TQ vs. HP

[Mad_Matt]

Torque VS HP

Well it funny this comes up in every Diesel Fourm. The answer is in the formula below. I did nto bother to read all the posts so here it goes.

HP = Torque * RPM / 5,252

 

[Bob_Fout]

Well it funny this comes up in every Diesel Fourm. The answer is in the formula below. I did nto bother to read all the posts so here it goes.

HP = Torque * RPM / 5,252

Unfortunetly that function doesn't tell you what the real-world implications are, like...What does torque actually do? What does HP do? What are HP and torque? How do they work together?

 

[ShinyOwen]

Well, thanks to TDIMeister, I just learned more about the functioning of the tq vs. hp arguement than I ever thought that I would tonight.

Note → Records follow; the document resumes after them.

theorem execPortQualified_wf {qk : Kept} {p : Fin 32} {s : State} (h_s : Keep qk s = true) : OW qk (execPortQualified p s) := by
  unfold execPortQualified
  repeat' first
    | with_reducible assumption
    | with_reducible intro _
    | with_reducible apply onHost_wf
    | with_reducible apply enterRunning_wf
    | with_reducible apply ow_ite
    | with_reducible apply wf_ite
    | with_reducible apply ow_next
    | simp only [wf_mk]
    | with_reducible apply keeps_of
    | (extract_lets x; first | (refine wf_cut (Keep qk x = true) ?_ ?_; focus (subst x); rotate_left; focus (intro hx; generalize x = y at hx ⊢)) | skip)

theorem execPortClockLost_wf {qk : Kept} {p : Fin 32} {s : State} (h_s : Keep qk s = true) : OW qk (execPortClockLost p s) := by
  unfold execPortClockLost
  repeat' first
    | with_reducible assumption
    | with_reducible intro _
    | with_reducible apply rclr_wf
    | with_reducible apply radd_wf
    | with_reducible apply onHost_wf
    | with_reducible apply setRx_wf
    | with_reducible apply followLock_wf
    | with_reducible apply dropOut_wf
    | with_reducible apply ow_ite
    | with_reducible apply wf_ite
    | with_reducible apply ow_next
    | simp only [wf_mk]
    | with_reducible apply keeps_of
    | (extract_lets x; first | (refine wf_cut (Keep qk x = true) ?_ ?_; focus (subst x); rotate_left; focus (intro hx; generalize x = y at hx ⊢)) | skip)

theorem execPortFrequencyGate_wf {qk : Kept} {p : Fin 32} {offset : Int} {s : State} (h_s : Keep qk s = true) : OW qk (execPortFrequencyGate p offset s) := by
  unfold execPortFrequencyGate
  repeat' first
    | with_reducible assumption
    | with_reducible intro _
    | with_reducible apply rput_wf
    | with_reducible apply rputI_wf
    | with_reducible apply rset_wf
    | with_reducible apply onHost_wf
    | with_reducible apply setRx_wf
    | with_reducible apply raise_wf
    | with_reducible apply dropOut_wf
    | with_reducible apply ow_ite
    | with_reducible apply wf_ite
    | with_reducible apply ow_next
    | simp only [wf_mk]
    | with_reducible apply keeps_of
    | (extract_lets x; first | (refine wf_cut (Keep qk x = true) ?_ ?_; focus (subst x); rotate_left; focus (intro hx; generalize x = y at hx ⊢)) | skip)

theorem writeAgrpMem_wf {qk : Kept} {s : State} {g : Nat} {w : Word} (h_s : Keep qk s = true) : Keep qk (writeAgrpMem s g w) = true := by
  unfold writeAgrpMem
  repeat' first
    | with_reducible assumption
    | with_reducible intro _
    | with_reducible apply wr_wf
    | with_reducible apply rset_wf
    | with_reducible apply setRx_wf
    | with_reducible apply refreshGroup_wf
    | with_reducible apply wf_forEach
    | with_reducible apply wf_ite
    | simp only [wf_mk]
    | with_reducible apply keeps_of
    | (extract_lets x; first | (refine wf_cut (Keep qk x = true) ?_ ?_; focus (subst x); rotate_left; focus (intro hx; generalize x = y at hx ⊢)) | skip)

theorem hostFabAgrpMemWrite_wf {qk : Kept} {g : Fin 8} {w : Word} {s : State} (h_s : Keep qk s = true) : Keep qk (hostFabAgrpMemWrite g w s) = true := by
  unfold hostFabAgrpMemWrite
  repeat' first
    | with_reducible assumption
    | with_reducible intro _
    | with_reducible apply writeAgrpMem_wf
    | simp only [wf_mk]
    | with_reducible apply keeps_of
    | (extract_lets x; first | (refine wf_cut (Keep qk x = true) ?_ ?_; focus (subst x); rotate_left; focus (intro hx; generalize x = y at hx ⊢)) | skip)
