-- ==== Sys2Proof/Laws/KeepsStack.lean ====
section
/-! SUPPORT. The operations of Machine/Stack.lean keep what `Keep` names. -/

namespace Sys2Proof.Machine
open Sys2Proof
set_option linter.all false
set_option simprocs false

theorem setStk_wf {qk : Kept} {s : State} {x : StkState} (h_s : Keep qk s = true) : Keep qk (setStk s x) = true := by
  unfold setStk
  repeat' first
    | with_reducible assumption
    | with_reducible intro _
    | simp only [wf_mk]
    | with_reducible apply keeps_of
    | (extract_lets x; first | (refine wf_cut (Keep qk x = true) ?_ ?_; focus (subst x); rotate_left; focus (intro hx; generalize x = y at hx ⊢)) | skip)

theorem noteSeen_wf {qk : Kept} {s : State} {ws : List Nat} (h_s : Keep qk s = true) : Keep qk (noteSeen s ws) = true := by
  unfold noteSeen
  repeat' first
    | with_reducible assumption
    | with_reducible intro _
    | with_reducible apply setStk_wf
    | simp only [wf_mk]
    | with_reducible apply keeps_of
    | (extract_lets x; first | (refine wf_cut (Keep qk x = true) ?_ ?_; focus (subst x); rotate_left; focus (intro hx; generalize x = y at hx ⊢)) | skip)

theorem badStkMessage_wf {qk : Kept} {s : State} {l : Nat} {crc : Bool} (h_s : Keep qk s = true) : Keep qk (badStkMessage s l crc) = true := by
  unfold badStkMessage
  repeat' first
    | with_reducible assumption
    | with_reducible intro _
    | with_reducible apply radd_wf
    | with_reducible apply raise_wf
    | with_reducible apply setStk_wf
    | with_reducible apply wf_ite
    | simp only [wf_mk]
    | with_reducible apply keeps_of
    | (extract_lets x; first | (refine wf_cut (Keep qk x = true) ?_ ?_; focus (subst x); rotate_left; focus (intro hx; generalize x = y at hx ⊢)) | skip)

theorem stkTake_wf {qk : Kept} {s : State} {l : Nat} {ws : List Nat} (h_s : Keep qk s = true) : PW qk (stkTake s l ws) := by
  unfold stkTake
  repeat' first
    | with_reducible assumption
    | with_reducible intro _
    | with_reducible apply stkOnLink_wf
    | with_reducible apply noteSeen_wf
    | with_reducible apply badStkMessage_wf
    | with_reducible apply wf_forEach
    | with_reducible apply pw_ite
    | with_reducible apply wf_ite
    | with_reducible apply pw_mk
    | simp only [wf_mk]
    | with_reducible apply keeps_of
    | (extract_lets x; first | (refine wf_cut (Keep qk x = true) ?_ ?_; focus (subst x); rotate_left; focus (intro hx; generalize x = y at hx ⊢)) | skip)
theorem stkTake_e {qk : Kept} {s : State} {l : Nat} {ws : List Nat} {zt : State} {zb} (e : (stkTake s l ws) = (zt, zb)) (h_s : Keep qk s = true) : Keep qk zt = true := pw_e (stkTake_wf h_s) e
theorem stkTake_p {qk : Kept} {s : State} {l : Nat} {ws : List Nat} (h_s : Keep qk s = true) : Keep qk (stkTake s l ws).1 = true := stkTake_wf h_s

theorem onStack_wf {qk : Kept} {s : State} {l : Nat} {ws : List Nat} {type : Nat} {f : State → State} (h_s : Keep qk s = true) (h_f : ∀ (a0 : State), Keep qk a0 = true → Keep qk (f a0) = true) : OW qk (onStack s l ws type f) := by
  unfold onStack
  repeat' first
    | with_reducible assumption
    | with_reducible intro _
    | with_reducible apply h_f
    | with_reducible apply of_pw
    | with_reducible apply onHost_wf
    | refine stkTake_e (by with_reducible assumption) ?_
    | with_reducible apply stkTake_p
    | with_reducible apply stkTake_wf
    | with_reducible apply ow_ite
    | with_reducible apply wf_ite
    | with_reducible apply ow_next
    | simp only [wf_mk]
    | with_reducible apply keeps_of
    | (extract_lets x; first | (refine wf_cut (Keep qk x = true) ?_ ?_; focus (subst x); rotate_left; focus (intro hx; generalize x = y at hx ⊢)) | skip)
    | split

theorem setRoutes_wf {qk : Kept} {s : State} {m : Nat} (h_s : Keep qk s = true) : Keep qk (setRoutes s m) = true := by
  unfold setRoutes
  repeat' first
    | with_reducible assumption
    | with_reducible intro _
    | with_reducible apply rput_wf
    | with_reducible apply wf_forEach
    | with_reducible apply wf_ite
    | simp only [wf_mk]
    | with_reducible apply keeps_of
    | (extract_lets x; first | (refine wf_cut (Keep qk x = true) ?_ ?_; focus (subst x); rotate_left; focus (intro hx; generalize x = y at hx ⊢)) | skip)
    | split

theorem membersLost_wf {qk : Kept} {s : State} {lost : Nat} (h_s : Keep qk s = true) : Keep qk (membersLost s lost) = true := by
  unfold membersLost
  repeat' first
    | with_reducible assumption
    | with_reducible intro _
    | with_reducible apply raise_wf
    | with_reducible apply setStk_wf
    | with_reducible apply wf_forEach
    | simp only [wf_mk]
    | with_reducible apply keeps_of
    | (extract_lets x; first | (refine wf_cut (Keep qk x = true) ?_ ?_; focus (subst x); rotate_left; focus (intro hx; generalize x = y at hx ⊢)) | skip)
    | dsimp -zeta only

theorem membersBack_wf {qk : Kept} {s : State} {back : Nat} (h_s : Keep qk s = true) : Keep qk (membersBack s back) = true := by
  unfold membersBack
  repeat' first
    | with_reducible assumption
    | with_reducible intro _
    | with_reducible apply sendSubscribe_wf
    | with_reducible apply wf_forEach
    | simp only [wf_mk]
    | with_reducible apply keeps_of
    | (extract_lets x; first | (refine wf_cut (Keep qk x = true) ?_ ?_; focus (subst x); rotate_left; focus (intro hx; generalize x = y at hx ⊢)) | skip)

theorem refreshMap_wf {qk : Kept} {s : State} (h_s : Keep qk s = true) : Keep qk (refreshMap s) = true := by
  unfold refreshMap
  repeat' first
    | with_reducible assumption
    | with_reducible intro _
    | with_reducible apply rput_wf
    | with_reducible apply rbit_wf
    | with_reducible apply setRoutes_wf
    | with_reducible apply membersLost_wf
    | with_reducible apply membersBack_wf
    | with_reducible apply wf_ite
    | simp only [wf_mk]
    | with_reducible apply keeps_of
    | (extract_lets x; first | (refine wf_cut (Keep qk x = true) ?_ ?_; focus (subst x); rotate_left; focus (intro hx; generalize x = y at hx ⊢)) | skip)

theorem voteAgain_wf {qk : Kept} {s : State} (h_s : Keep qk s = true) : Keep qk (voteAgain s) = true := by
  unfold voteAgain
  repeat' first
    | with_reducible assumption
    | with_reducible intro _
    | with_reducible apply sendVote_wf
    | with_reducible apply wf_forEach
    | simp only [wf_mk]
    | with_reducible apply keeps_of
    | (extract_lets x; first | (refine wf_cut (Keep qk x = true) ?_ ?_; focus (subst x); rotate_left; focus (intro hx; generalize x = y at hx ⊢)) | skip)

theorem dropStackTime_wf {qk : Kept} {s : State} (h_s : Keep qk s = true) : Keep qk (dropStackTime s) = true := by
  unfold dropStackTime
  repeat' first
    | with_reducible assumption
    | with_reducible intro _
    | with_reducible apply rclr_wf
    | with_reducible apply disqualify_wf
    | simp only [wf_mk]
    | with_reducible apply keeps_of
    | (extract_lets x; first | (refine wf_cut (Keep qk x = true) ?_ ?_; focus (subst x); rotate_left; focus (intro hx; generalize x = y at hx ⊢)) | skip)

theorem becomeMaster_wf {qk : Kept} {s : State} (h_s : Keep qk s = true) : Keep qk (becomeMaster s) = true := by
  unfold becomeMaster
  repeat' first
    | with_reducible assumption
    | with_reducible intro _
    | with_reducible apply rput_wf
    | with_reducible apply rset_wf
    | with_reducible apply rclr_wf
    | with_reducible apply coordinate_wf
    | with_reducible apply setStk_wf
    | with_reducible apply voteAgain_wf
    | with_reducible apply dropStackTime_wf
    | with_reducible apply discover_wf
    | simp only [wf_mk]
    | with_reducible apply keeps_of
    | (extract_lets x; first | (refine wf_cut (Keep qk x = true) ?_ ?_; focus (subst x); rotate_left; focus (intro hx; generalize x = y at hx ⊢)) | skip)

theorem becomeMember_wf {qk : Kept} {s : State} {m : Nat} (h_s : Keep qk s = true) : Keep qk (becomeMember s m) = true := by
  unfold becomeMember
  repeat' first
    | with_reducible assumption
    | with_reducible intro _
    | with_reducible apply rput_wf
    | with_reducible apply rclr_wf
    | with_reducible apply setStk_wf
    | with_reducible apply voteAgain_wf
    | simp only [wf_mk]
    | with_reducible apply keeps_of
    | (extract_lets x; first | (refine wf_cut (Keep qk x = true) ?_ ?_; focus (subst x); rotate_left; focus (intro hx; generalize x = y at hx ⊢)) | skip)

Best of luck with the exam, but it doesn't sound like you've got much to worry about!!!

 

[Mad_Matt]

Torque

IT does becasue the higher in the reves your peak Torque is produces is the key. It all about the multiplication effect. More Available TQ higher in the revs = more HP wich is what realy does the work. TQ is nothing more than the measurement of distance. 1HP= 33000ft/lbs per minute HP is the busniess of getting it done.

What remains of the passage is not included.